Blue Cheese for Christmas – More than Blue Stilton?

The Norwegian blue cheese Råblå with Bache Babrielsen Pineau des Charentes

Obviously, Christmas and blue cheese are more or less synonyms. As much as I love Stilton, today I want to strike a blow for some other blue cheeses that will enrich your Christmas table. Some say the reason Stilton is so popular at Christmas is because that’s when the cheese were at its best, made of milk from cows fed on fresh nutritious grass from the second growth. That’s what they say anyway, I doubt there would be enough Stilton for the festive season these days if they were to depend on cheese only made through August or thereabout. I will definitely also have some other cheeses as well, blue as well as soft and semi hard cheeses.

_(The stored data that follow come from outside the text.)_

-- ==== Sys2Proof/Laws/PlanOps.lean ====
section
/-! SUPPORT. Every operation of the blocks keeps the plan list free of conflicts and within its capacity (R39, R40). -/

set_option linter.unreachableTactic false
set_option linter.unusedTactic false

namespace Sys2Proof.Machine

/-- What `planOk` asks of the plan list. -/
def listOk (l : List Occ) : Bool := decide (l.length ≤ planCapacity) && noConflicts l

theorem listOk_iff {l : List Occ} : listOk l = true ↔ planFine l := by simp [listOk, planFine]

@[simp] theorem planOk_mk (exm : Exm) (tmu : Tmu) (rpl : Rpl) (sbc : Pair SbcX) (cmu : Pair CellTable) (mbu : Pair MbuX)
    (clu : Clu) (txu : Txu) (pwc : Pwc) (pins : Pins) (pending : List Instr) :
    (State.mk exm tmu rpl sbc cmu mbu clu txu pwc pins pending).planOk = listOk rpl.plan := (rfl)
@[simp] theorem listOk_filter {l : List Occ} (p : Occ → Bool) (h : listOk l = true) : listOk (l.filter p) = true :=
  listOk_iff.2 (planFine_filter p (listOk_iff.1 h))
@[simp] theorem listOk_arbitrate {l : List Occ} (lend : Sub → Nat) (n : Occ) (h : listOk l = true) :
    listOk (arbitrate lend l n).plan = true := listOk_iff.2 (planFine_arbitrate lend n (listOk_iff.1 h))
@[simp] theorem listOk_merge {l : List Occ} (n : Occ) (h : Handle) (hl : listOk l = true) :
    listOk (l.map fun p => if p.handle = h then mergeInto n p else p) = true := by
  refine listOk_iff.2 (planFine_map (fun o => ?_) (listOk_iff.1 hl))
  split
  · exact mergeInto_interval n o
  · exact ⟨rfl, rfl, rfl⟩
@[simp] theorem listOk_start {l : List Occ} (h : Handle) (hl : listOk l = true) :
    listOk (l.map fun p => if p.handle = h then { p with started := true } else p) = true := by
  refine listOk_iff.2 (planFine_map (fun o => ?_) (listOk_iff.1 hl))
  split <;> exact ⟨rfl, rfl, rfl⟩

theorem planOk_foldl {α : Type} {f : State → α → State} (h : ∀ s a, s.planOk = true → (f s a).planOk = true) (l : List α)
    {s : State} (hs : s.planOk = true) : (l.foldl f s).planOk = true := by
  induction l generalizing s with
  | nil => exact hs
  | cons a l ih => exact ih (h s a hs)

theorem planOk_foldl_pair {α β : Type} {f : State × β → α → State × β}
    (h : ∀ p a, p.1.planOk = true → (f p a).1.planOk = true) (l : List α) {p : State × β} (hp : p.1.planOk = true) :
    (l.foldl f p).1.planOk = true := by
  induction l generalizing p with
  | nil => exact hp
  | cons a l ih => exact ih (h p a hp)

/-! ### Updates, none of which touches the plan list -/

@[simp] theorem planOk_modCtx (s : State) (c : Fin 3) (f : Ctx → Ctx) : (s.modCtx c f).planOk = s.planOk := (rfl)
@[simp] theorem planOk_modSbc (s : State) (x : Sub) (f : SbcX → SbcX) : (s.modSbc x f).planOk = s.planOk := (rfl)
@[simp] theorem planOk_modTable (s : State) (x : Sub) (f : CellTable → CellTable) : (s.modTable x f).planOk = s.planOk := (rfl)
@[simp] theorem planOk_modCell (s : State) (x : Sub) (r : Fin 18) (f : CellRec → CellRec) :
    (s.modCell x r f).planOk = s.planOk := (rfl)
@[simp] theorem planOk_modMbu (s : State) (x : Sub) (f : MbuX → MbuX) : (s.modMbu x f).planOk = s.planOk := (rfl)
@[simp] theorem planOk_modMachine (s : State) (x : Sub) (f : HoMachine → HoMachine) :
    (s.modMachine x f).planOk = s.planOk := (rfl)
@[simp] theorem planOk_modCall (s : State) (k : Fin 4) (f : Call → Call) : (s.modCall k f).planOk = s.planOk := (rfl)
@[simp] theorem planOk_modSlot (s : State) (i : Fin 8) (f : OutSlot → OutSlot) : (s.modSlot i f).planOk = s.planOk := (rfl)
@[simp] theorem planOk_modSide (s : State) (x : Sub) (f : SendSide → SendSide) : (s.modSide x f).planOk = s.planOk := (rfl)
@[simp] theorem planOk_modReasm (s : State) (i : Fin 4) (f : Reasm → Reasm) : (s.modReasm i f).planOk = s.planOk := (rfl)
@[simp] theorem planOk_modInbox (s : State) (i : Fin 8) (f : InSlot → InSlot) : (s.modInbox i f).planOk = s.planOk := (rfl)
@[simp] theorem planOk_raise (s : State) (a : Area) : (s.raise a).planOk = s.planOk := (rfl)
@[simp] theorem planOk_raiseIf (s : State) (b : Bool) (a : Area) : (s.raiseIf b a).planOk = s.planOk := by cases b <;> rfl
@[simp] theorem planOk_scanClear (s : State) (a : Area) : (s.scanClear a).planOk = s.planOk := (rfl)
@[simp] theorem planOk_subUpd (s : State) (x : Sub) (f : SubRec → SubRec) : (s.subUpd x f).planOk = s.planOk := (rfl)
@[simp] theorem planOk_subSet (s : State) (x : Sub) (f : SubRec → SubRec) : (s.subSet x f).planOk = s.planOk := by
  unfold State.subSet; split <;> rfl
@[simp] theorem planOk_cellUpd (s : State) (x : Sub) (r : Fin 18) (f : CellRec → CellRec) :
    (s.cellUpd x r f).planOk = s.planOk := (rfl)
@[simp] theorem planOk_cellSet (s : State) (x : Sub) (r : Fin 18) (f : CellRec → CellRec) :
    (s.cellSet x r f).planOk = s.planOk := by
  unfold State.cellSet; split <;> rfl
@[simp] theorem planOk_callUpd (s : State) (k : Fin 4) (f : CallRec → CallRec) : (s.callUpd k f).planOk = s.planOk := (rfl)
@[simp] theorem planOk_callStatusUpd (s : State) (k : Fin 4) (f : CallRec → CallRec) :
    (s.callStatusUpd k f).planOk = s.planOk := by simp [State.callStatusUpd]
@[simp] theorem planOk_slotUpd (s : State) (i : Fin 8) (b : Bool) (f : OutSlot → OutSlot) :
    (s.slotUpd i b f).planOk = s.planOk := by simp [State.slotUpd]
@[simp] theorem planOk_powerUpd (s : State) (b : Bool) (f : Pwc → Pwc) : (s.powerUpd b f).planOk = s.planOk := by
  unfold State.powerUpd; cases b <;> rfl
@[simp] theorem planOk_faultUpd (s : State) (f : FaultRecord → FaultRecord) : (s.faultUpd f).planOk = s.planOk := (rfl)
@[simp] theorem planOk_linkUpd (s : State) (a b : Nat) : (s.linkUpd a b).planOk = s.planOk := by
  unfold State.linkUpd; split <;> rfl
@[simp] theorem planOk_refresh (s : State) : s.refresh.planOk = s.planOk := (rfl)
@[simp] theorem planOk_clearMarks (s : State) : s.clearMarks.planOk = s.planOk := (rfl)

The Three Norwegian Artisan Blue Cheeses

Kraftkar, Råblå and Fønix are three well known domestic artisan blue cheeses in Norway. Kraftkar won the 2016 World Cheese Awards in San Sebastian, which has earned it a certain world wide reputation, but the two others are not well known outside of Norway. A pity really, because they are both very good cheeses. And to taste them you will probably have to make the trip to Norway. Make a note of the names though, one day.. They are all made from cows’ milk, though Råblå gets som goats’ milk added during springtime. Fønix and Råblå are organic and from raw milk, while Kraftkar gets some cream added to enrich the flavour and gain some sweetness. They are all very well made. If you live in Barcelona there is a fair chance you may come across Kraftkar.

French for Christmas?

Blue cheese
Bleu des Causses

Bleu des Causses is a blue cheese of raw cows’ milk with AOP protection. Mind you, it also comes as a pasteurised version. From the Midi-Pyrenées, France. Matured from 70 days and up to six months in limestone caves in Tarn. Initially, this cheese was made from a mix of ewe’s milk and goats’ or cows’ milk, but after it got its AOP protection it has been made of cows’ milk only. Creamy and oily texture. Great blue veins. Powerful, balanced with hints of milk, spices and some bitter substances. Distinct but well integrated, salty taste. With the exception of the milk, it has much in common with Roquefort.

No Blue Stilton?

Well, what about a real Blue Stilton as it used to be? There is one, but it is not officially a Stilton because it is made of raw milk. Stichelton comes from Nottinghamshire and is made using a very old Blue Stilton recipe. As it is, Stilton, both blue and white are protected and require pasteurised milk being used. So Stichelton is disqualified. Sad, because it is a good cheese, more opulent that the “real” blue stiltons, artisan and may have variations from season to season. Anything from fine acidity to toast to beef stock. That is part of the charm. If you have not tried it, you should. Christmas is a fine opportunity.

Breakfast or supper?

For the three Norwegians and the French you can choose. You can just as well have them on toast for breakfast with tea or coffee, as with a glass of port or some other favourite pairing of yours, for supper. The Stichelton I would save for supper or the dinner party with a glass of matured Tawny to go along.